In the present work the locations of precursors to summer thunderstorms over peninsular India are sought in images from the Advanced Microwave Sounding Unit-B (AMSU-B). At these locations, moisture maxima and brightness temperature (BT) minima may be expected. Prior literature suggests that the 150-GHz channel is useful in detecting the BT minima due to moisture in the lowest 1 km, the 183.3 ± 7- GHz channel is useful for detecting middle-level moist layers and clouds, and the other 183.3-GHz channels are useful for upper-air features such as high-level dry air incursion or upper-air troughs. Cloudy or moist pixels and low-emissivity ground pixels have similar BTs. The extraction of the locations of BT minima is therefore difficult. The scale 1 or 2 à trous wavelet transform (WT) allows unambiguous location of the BT minima due to clouds or moist regions from AMSU-B images.

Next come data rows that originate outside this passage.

-- ==== Sys2Proof/Safety.lean ====
section
/-! DEFINITION. What a safe run is: every step answers a next state, and the memories keep their canonical form; and what a
command leaves unchanged. -/

namespace Sys2Proof.Machine

/-- Does a step answer a next state? -/
def goesOn (s : State) : Prop := ∃ t, step s = .next t

/-- A step that goes on and keeps a property. -/
def keeps (p : State → Prop) : Prop := ∀ s t, p s → step s = .next t → p t

/-- The tables of bytes are in their canonical form: addresses strictly rising, no byte listed that an unlisted address reads as. -/
def State.memoryWf (s : State) : Prop := Tab.wf 0 s.mem = true ∧ Tab.wf false s.poison = true ∧ Tab.wf 0 s.hostMem = true

/-- The parts of the state a command may change, beside the queue and the part, which none changes. -/
inductive Field where
  /-- Module memory with its poison marks and undefined ranges. -/
  | memory
  /-- Host memory (log 11). -/
  | hostMem
  /-- The counter of free values (log 8). -/
  | free
  /-- What the last reading command returned (log 5). -/
  | answer
  /-- Counts, crossings, links, MSI-X, configuration space (spec/02, 04). -/
  | fabric
  /-- Controllers, queues, namespaces (spec/03). -/
  | host
  /-- Mailboxes, the command processor, long operations, events (spec/04). -/
  | amp
  /-- Concentrators, the fault log, lost units (spec/19). -/
  | faults
  /-- Supplies, ladder, clocks, thermal (spec/20). -/
  | power
  /-- Boot, keys, owner and firmware records (spec/21). -/
  | sec
  /-- The management endpoint (spec/22). -/
  | mgmt
  /-- Clusters: their windows, slots, movers, matrix units (spec/08, 10, 11). -/
  | cl
  /-- The scheduler and partitions (spec/15). -/
  | sched
  /-- The tiers and the sessions (spec/12, 13). -/
  | tiers
  /-- The tokenizer unit and the commands it serves (spec/13). -/
  | tokens
  /-- The selection machinery (spec/07). -/
  | sel
  /-- The indexes (spec/06). -/
  | index
  /-- The channel pipelines (spec/05). -/
  | pipes
  /-- The media and its requests (spec/16). -/
  | media
  /-- The flash translation (spec/17). -/
  | ftl
  /-- The span links (spec/18). -/
  | span
  /-- The update units and objects (spec/14). -/
  | upd
deriving DecidableEq, Repr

On 3–4 April 2001 there was a middle-level moisture incursion over the peninsula and on 17–18 April 2001 there was an upper-level dry air incursion. The wavelet components of AMSU-B data were extracted during these two events. From the Meteosat-5 infrared images it was verified that convection occurred within 2 h of the AMSU-B pass in the low-BT regions separated by the à trous WT. On the other hand, peninsular discontinuities on 3–4 April 2001 and 7 April 2002 and other days in 2002 showed that useful precursors could not be extracted from the 150-GHz signal. The BTs for the 150-GHz channel in dry air are affected significantly by ground altitude and by changes in surface emissivity. Failure and success in precursor detection are both attributed to the variability in the BTs.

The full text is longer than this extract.